Most genome databases now feature more than just basic sequence information; they encompass a wide range of annotated information on factors such as disease states, protein structure and polymorphisms. Yet many researchers remain unaware of the potential of these resources. A much-cited survey commissioned two years ago by the London-based Wellcome Trust revealed that only about half of the biomedical researchers using genome databases were familiar with all the tools on offer to make full use of the data. A significant number didn't even know of the existence of the European Bioinformatics Institute's public Ensembl database and website, which collates vast amounts of diverse information on the human genome. The findings prompted the trust to launch an educational initiative in 2001 to draw attention to these databases.

So where do you turn to make sense of the number of databases available and the array of tools they offer? A good starting point is the annual database special issue of Nucleic Acids Research (31; 1–516; 2003). The online version of this issue contains an index of major databases along with a brief summary of what each offers, information that is compiled by Andreas Baxevanis of the genome-technology branch at the US National Human Genome Research Institute.

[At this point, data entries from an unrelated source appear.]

/-! ## The collecting row -/

/-- Settles O19: the row reads only how many bytes are buffered. -/
theorem framesAreCollectedToTheDeclaredCount : Obligations.FramesAreCollectedToTheDeclaredCount :=
  fun _ h _ hst hpend hroom =>
    ⟨decode_eq_of_enabled rfl rfl (dataFrames_enabled.mpr ⟨hst, h, hpend, hroom⟩),
      execDataFrames_eq_next.mpr ⟨⟨hst, h, hpend, hroom⟩, rfl⟩⟩

/-! ## The action on a complete group, case by case -/

theorem exec_framesDone {c : Septet} (hst : s.st = .decodeFrames) (hpend : s.pend = some h)
    (hlen : s.buf.length + 1 = 6 * h.frameCount.toNat) :
    exec (.framesDone c) s = .next ((s.append c).closeGroup h) :=
  execFramesDone_eq_next.mpr ⟨hst, h, hpend, hlen, rfl⟩

/-- R103. -/
theorem closeGroup_of_allGood (hlen : s.buf.length = 6 * h.frameCount.toNat)
    (hgood : ∀ k < h.frameCount.toNat, frameGood (frameAt s.buf k) = true) :
    s.closeGroup h = (s.emit (.packet h (dataFrames s.buf h.frameCount.toNat))).toInit := by
  have hnone := firstBad_eq_none.mpr hgood
  rcases closeGroup_cases s h with ⟨hne, -⟩ | ⟨-, k, hsome, -⟩ | ⟨-, -, heq⟩
  · exact absurd hlen hne
  · exact absurd (hnone.symm.trans hsome) (Option.some_ne_none k).symm
  · exact heq

/-- R113, for the lowest bad frame (R99). -/
theorem closeGroup_of_firstBad {k : Nat} (hlen : s.buf.length = 6 * h.frameCount.toNat)
    (hbad : firstBad s.buf h.frameCount.toNat = some k) : s.closeGroup h = s.frameFault k := by
  rcases closeGroup_cases s h with ⟨hne, -⟩ | ⟨-, j, hsome, heq⟩ | ⟨-, hnone, -⟩
  · exact absurd hlen hne
  · obtain rfl : k = j := Option.some.inj (hbad.symm.trans hsome)
    exact heq
  · exact absurd (hbad.symm.trans hnone) (Option.some_ne_none k)

/-! ## The frame test and the data bytes in integers -/

theorem frameGood_iff {f : WireFrame} : frameGood f = true ↔ f.checksum = frameCk f := beq_iff_eq

/-- The frame test (R98) is R13's validity test for the six bytes of the frame. -/
theorem frameGood_frameAt_iff {g : List Septet} {k : Nat} :
    frameGood (frameAt g k) = true ↔ GroupFrameGood g k := by
  rw [frameGood_iff, frameCk, eq_ck7_iff, GroupFrameGood]
  simp [frameAt, entry, groupByte, add_assoc]

/-- R100 in integers: the septet and the shifted extension bit have no bit position in common. -/
theorem reconByte_toNat (x m : Septet) (i : Nat) :
    (reconByte x m i).toNat = x.toNat + 128 * (m.toNat / 2 ^ i % 2) := by
  have hx : x.toNat < 2 ^ 7 := x.isLt
  have hor : x.toNat ||| (m.toNat / 2 ^ i % 2) <<< 7 = x.toNat + 128 * (m.toNat / 2 ^ i % 2) := by
    rw [Nat.or_comm, ← Nat.shiftLeft_add_eq_or_of_lt hx, Nat.shiftLeft_eq]
    omega
  have hlow : (x.setWidth 8).toNat = x.toNat := dataByte_toNat x
  have hbit : ((m.setWidth 8 >>> i) &&& 1).toNat = m.toNat / 2 ^ i % 2 := by
    have hm : (m.setWidth 8).toNat = m.toNat := dataByte_toNat m
    rw [BitVec.toNat_and, BitVec.toNat_ushiftRight, hm, Nat.shiftRight_eq_div_pow]
    exact Nat.and_one_is_mod _
  have hhigh : (((m.setWidth 8 >>> i) &&& 1) <<< 7).toNat = (m.toNat / 2 ^ i % 2) <<< 7 := by
    rw [BitVec.toNat_shiftLeft, hbit, Nat.shiftLeft_eq]
    omega
  rw [reconByte, BitVec.toNat_or, hlow, hhigh, hor]

/-- Settles O20: the frames are those `dataFrames` reads off the group. -/
theorem goodFrameGroupIsEmittedAsPacket : Obligations.GoodFrameGroupIsEmittedAsPacket := by
  intro s h b hst hpend hlen hgood
  have hfull : (s.append b).buf.length = 6 * h.frameCount.toNat := by simpa using hlen
  have hpacket := closeGroup_of_allGood hfull fun k hk => frameGood_frameAt_iff.mpr (hgood k hk)
  refine ⟨dataFrames (s.buf ++ [b]) h.frameCount.toNat, ?_, dataFrames_length _ _, fun k hk =>
    ⟨recon (frameAt (s.buf ++ [b]) k), dataFrames_getElem? hk, ?_, ?_, ?_, ?_⟩⟩
  · rw [exec_framesDone hst hpend hlen, hpacket]
    rfl
  all_goals exact reconByte_toNat _ _ _

/-! ## The MSB-extension byte -/

/-- A data byte reads one bit of the MSB-extension byte (R100). -/
theorem reconByte_congr {m m' : Septet} {i : Nat} (hi : i < 7) (hbit : m.getLsbD i = m'.getLsbD i)
    (x : Septet) : reconByte x m i = reconByte x m' i := by
  apply BitVec.eq_of_getLsbD_eq
  intro j hj
  rw [getLsbD_reconByte _ _ hi hj, getLsbD_reconByte _ _ hi hj, hbit]

/-- The frame checksum in 7-bit arithmetic (R13, R98). -/
theorem frameCk_eq_not_sum (f : WireFrame) : frameCk f = ~~~ (f.s0 + f.s1 + f.s2 + f.s3 + f.msb) := by
  simp [frameCk, ck7_eq_not_sum, add_assoc]

theorem frameCk_withMsb_inj {f : WireFrame} {m : Septet} :
    frameCk { f with msb := m } = frameCk f ↔ m = f.msb := by
  rw [frameCk_eq_not_sum, frameCk_eq_not_sum, BitVec.not_inj, add_right_inj]

/-- Settles O25: the data bytes read bits 3:0 only, and the checksum reads the whole byte. -/
theorem msbHighBitsCountOnlyInTheChecksum : Obligations.MsbHighBitsCountOnlyInTheChecksum := by
  intro f m hlow
  refine ⟨?_, fun _ => frameGood_iff, mt frameCk_withMsb_inj.mp⟩
  have hdata {i : Nat} (hi : i < 4) (x : Septet) : reconByte x m i = reconByte x f.msb i :=
    reconByte_congr (by omega) (hlow i hi) x
  simp [recon, hdata]
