/-- A timer has run out: its expiry is taken no earlier than its deadline (R33). -/
def due (timer : Option Nat) (now : Nat) : Bool :=
  match timer with
  | some d => d ≤ now
  | none => false

/-! ### Farm port units (R155 to R166) -/

/-- Bytes held in the ingress buffer between steps (R157). -/
def FarmPort.fill (p : FarmPort) : Nat := (p.ingress.map InFrame.length).sum

/-- Bytes of general room: 262,144 less the space of 512 END frames of 62 bytes (R164). -/
def generalRoom : Nat := 262144 - 512 * 62

/-- Bytes of general room taken by frames that are not END frames (R164). -/
def FarmPort.roomUsed (p : FarmPort) : Nat :=
  ((p.egress.filter fun f => !f.isEnd).map OutFrame.length).sum

/-- General room free (R164). -/
def FarmPort.roomFree (p : FarmPort) : Nat := generalRoom - p.roomUsed

/-- At a frame boundary the transmitter takes the next pause frame, else, with no received pause in
force, the oldest frame of the egress queue (R161, R163, R164). -/
def FarmPort.startTx (p : FarmPort) : FarmPort :=
  if p.up && p.wire == .idle then
    match p.pauseOut with
    | t :: ts => { p with wire := .pause t, pauseOut := ts }
    | [] => if p.receivedPause.isNone && !p.egress.isEmpty then { p with wire := .frame } else p
  else p

/-- Send a pause frame of a given time, at the next frame boundary (R161). -/
def FarmPort.sendPause (p : FarmPort) (t : BitVec 16) : FarmPort :=
  FarmPort.startTx { p with pauseOut := p.pauseOut ++ [t] }

/-- The pause state re-examined at a fill (R161). Thresholds are held in KiB. -/
def FarmPort.examineAt (p : FarmPort) (fill now : Nat) : FarmPort :=
  if !p.up then p
  else if !p.pausing && p.on * 1024 < fill then
    FarmPort.sendPause { p with pausing := true, repeatTimer := some (now + 20 * msec) } 65535
  else if p.pausing && fill ≤ p.off * 1024 then
    FarmPort.sendPause { p with pausing := false, repeatTimer := none } 0
  else p

/-- The pause state re-examined at the present fill (R161). -/
def FarmPort.examine (p : FarmPort) (now : Nat) : FarmPort := p.examineAt p.fill now

/-- An END place is released (R164). -/
def FarmPort.releaseClaim (p : FarmPort) : FarmPort := { p with claims := p.claims - 1 }

/-- A frame placed in the egress queue, by kind and link state (R165). -/
def FarmPort.place (p : FarmPort) (f : OutFrame) : FarmPort :=
  if !p.up then (if f.isEnd then p.releaseClaim else p)
  else if f.isEnd || f.length ≤ p.roomFree then
    FarmPort.startTx { p with egress := p.egress ++ [f] }
  else p

/-- An Ethernet frame as the part sends it (R166): source address, destination address, Ethernet type,
and the bytes after the Ethernet header. The spec gives a pause frame no destination. -/
structure SentFrame where
  src     : Addr
  dst     : Option Addr
  type    : EtherType
  payload : List Byte
  deriving DecidableEq, Repr
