-- ==== Sys2Proof/Machine/NodeRequests.lean ====
section
/-! DEFINITION. Management requests of the node block (08_render_nodes.md): ADMIT_NODE, READMIT_NODE,
DRAIN_NODE, FORGET_NODE, READ_NODE, and the request unit's answer with a node's outstanding count. -/

namespace Sys2Proof.Machine

/-! ### Admitting and readmitting (R145, R150) -/

/-- A group address: the lowest bit of its first byte is set (R145). -/
def isGroupAddress (a : Addr) : Bool := a.getLsbD 40

/-- The node block takes an ADMIT_NODE (R145). -/
def State.admitNode (s : State) (h : Header) (a : Addr) : State :=
  if a = 0 ∨ isGroupAddress a then s.nodeStatus h .badValue
  else if (s.nodeByAddr a).isSome then s.nodeStatus h .alreadyPresent
  else
    match s.nodes.lowestFree 512 with
    | none => s.nodeStatus h .tableFull
    | some n =>
      (s.setNode n { addr := a, state := .admitted, lastPort := none, outstanding := 0, tags := [],
                     loanWait := 0 }).nodeStatus h .ok

/-- ADMIT_NODE (R145). -/
def execAdmitNode (s : State) : Result := .next (s.manage 0x20 fun h _ t => t.admitNode h h.offset)

/-- The node block takes a READMIT_NODE (R150). -/
def State.readmitNode (s : State) (h : Header) (a : Addr) : State :=
  match s.nodeByAddr a with
  | none => s.nodeStatus h .noSuchNode
  | some (n, e) =>
    match e.state with
    | .halted | .drained => (s.setNode n { e with state := .admitted }).nodeStatus h .ok
    | .admitted => s.nodeStatus h .ok
    | .draining => s.nodeStatus h .wrongState

/-- READMIT_NODE (R150). -/
def execReadmitNode (s : State) : Result :=
  .next (s.manage 0x21 fun h _ t => t.readmitNode h h.offset)

/-! ### Draining and forgetting (R151 to R153) -/

/-- The node block takes a DRAIN_NODE (R151); an ADMITTED node becomes DRAINING and its outstanding
count is asked for. -/
def State.drainNode (s : State) (h : Header) (a : Addr) : State :=
  match s.nodeByAddr a with
  | none => s.nodeStatus h .noSuchNode
  | some (n, e) =>
    match e.state with
    | .halted => s.nodeStatus h .wrongState
    | .drained => s.nodeStatus h .ok
    | .draining => s.addEntry h.tag (.drain a)
    | .admitted => (s.setNode n { e with state := .draining }).setWait (.drainCount h.tag a n)

/-- DRAIN_NODE (R151, R172). -/
def execDrainNode (s : State) : Result :=
  .next (s.manage 0x22 fun h _ t =>
    if 64 ≤ t.agent.progress.length then t.reply h .busy else t.drainNode h h.offset)

/-- The node block takes a FORGET_NODE (R152); the outstanding count of a HALTED or DRAINED node is
asked for. -/
def State.forgetNode (s : State) (h : Header) (a : Addr) : State :=
  match s.nodeByAddr a with
  | none => s.nodeStatus h .noSuchNode
  | some (n, e) =>
    match e.state with
    | .admitted | .draining => s.nodeStatus h .nodeBusy
    | .halted | .drained => s.setWait (.forgetCount h.tag a n)

/-- FORGET_NODE (R152). -/
def execForgetNode (s : State) : Result :=
  .next (s.manage 0x23 fun h _ t => t.forgetNode h h.offset)

/-- The header of a DRAIN_NODE or FORGET_NODE, as its answer repeats it (R182). -/
def nodeRequestHeader (code : Byte) (tag : BitVec 8) (a : Addr) : Header :=
  { Header.blank with kind := 0x30, subcode := code, tag := tag, offset := a }

/-- A drain proceeds on the outstanding count (R80, R151). A node that has been halted meanwhile is
answered WRONG_STATE (log entry 47). -/
def State.drainProceeds (s : State) (tag : BitVec 8) (a : Addr) (n : Nat) : State :=
  let h := nodeRequestHeader 0x22 tag a
  match s.node? n with
  | none => s.nodeStatus h .wrongState
  | some e =>
    match e.state with
    | .draining | .drained =>
      if e.outstanding = 0 then (s.setNode n { e with state := .drained }).nodeStatus h .ok
      else (s.setWait .free).addEntry tag (.drain a)
    | .admitted | .halted => s.nodeStatus h .wrongState

/-- A forget proceeds on the outstanding count: with 0 the loan step is taken and the entry freed
(R152, R153). -/
def State.forgetProceeds (s : State) (tag : BitVec 8) (a : Addr) (n : Nat) : State :=
  let h := nodeRequestHeader 0x23 tag a
  match s.node? n with
  | none => s.nodeStatus h .noSuchNode
  | some e =>
    if e.outstanding = 0 then
      let t := s.forgetLoanStep n
      { t with nodes := t.nodes.erase n }.nodeStatus h .ok
    else s.nodeStatus h .nodeBusy

/-- The request unit answers a question for a node's count when no claim is in flight; its earlier
reports of that node are taken first (R56, R151). -/
def State.countReady (s : State) (n : Nat) : Bool :=
  s.ru.admitting.isNone && !s.mail.quietNodes.contains n

/-- OUTSTANDING_COUNT_ANSWER (R151, R152). -/
def execOutstandingCountAnswer (s : State) : Result :=
  .next
    (match s.agent.wait with
     | .drainCount tag a n => if s.countReady n then s.drainProceeds tag a n else s
     | .forgetCount tag a n => if s.countReady n then s.forgetProceeds tag a n else s
     | .free | .status | .budget .. | .counters .. => s)

/-! ### Reading a node (R154) -/

/-- The tag entry of a READ_NODE answer: kind code and request state, or 0 and 0FFh (R182). -/
def State.tagEntry (s : State) (n : Nat) (e : Node) (t : Nat) : List Byte :=
  if e.tags.contains (BitVec.ofNat 8 t) then
    match s.requestByTag n (BitVec.ofNat 8 t) with
    | some (_, q) => [q.kind.code, q.state.value]
    | none => [0, 0xFF]
  else [0, 0xFF]

/-- The handles of a node's loans, in ascending entry order (R154, R182). -/
def State.nodeHandles (s : State) (n : Nat) : List (BitVec 16) :=
  (s.lm.loans.numbersWhere fun l => l.holder == n).map fun i => handleOf i (s.generation i)

/-- The volumes a node waits for, in record order (R154, R182). -/
def State.nodeWaits (s : State) (n : Nat) : List Nat :=
  (s.lm.waits.filter fun e => e.2.node == n).map fun e => e.2.volume

/-- Drains held for a node (R154). -/
def State.drainsHeld (s : State) (a : Addr) : Nat := (s.agent.progress.filter fun e => e.drains a).length

/-- The payload of READ_NODE (R154, R182). -/
def State.nodeBytes (s : State) (n : Nat) (e : Node) : List Byte :=
  [e.state.value, match e.lastPort with | some p => BitVec.ofNat 8 p.val | none => 0xFF] ++
  be 1 e.outstanding ++ be 1 e.loanWait ++ be 1 (s.drainsHeld e.addr) ++ be 3 0 ++
  ((List.range 16).flatMap fun t => s.tagEntry n e t) ++
  (((s.nodeHandles n).take 8).flatMap fun h => be 2 h.toNat) ++
  be (16 - 2 * ((s.nodeHandles n).take 8).length) 0 ++
  padFF 8 (((s.nodeWaits n).take 8).map fun v => BitVec.ofNat 8 v)

/-- The node block takes a READ_NODE (R154). -/
def State.readNode (s : State) (h : Header) (a : Addr) : State :=
  match s.nodeByAddr a with
  | none => s.nodeStatus h .noSuchNode
  | some (n, e) => (s.setWait .status).nodeTellAgent (.status (h.data (s.nodeBytes n e)))

/-- READ_NODE (R154). -/
def execReadNode (s : State) : Result := .next (s.manage 0x24 fun h _ t => t.readNode h h.offset)

end Sys2Proof.Machine
end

Newcomers are often overwhelmed by the tools on offer and the knowledge of genetics that is presupposed on the part of the user. The tools tend to assume an understanding of terms and principles that are unfamiliar to, say, physiologists and pharmacologists, and without this knowledge the users cannot feel confidence in the results that they get. A useful guide for the perplexed is A User's Guide to the Human Genome, a web special published by Nature Genetics (http://www.nature.com/ng). This is designed for the genome neophyte, and guides the user through worked examples to give them confidence in understanding concepts and strategies that can then be used to empower their own research.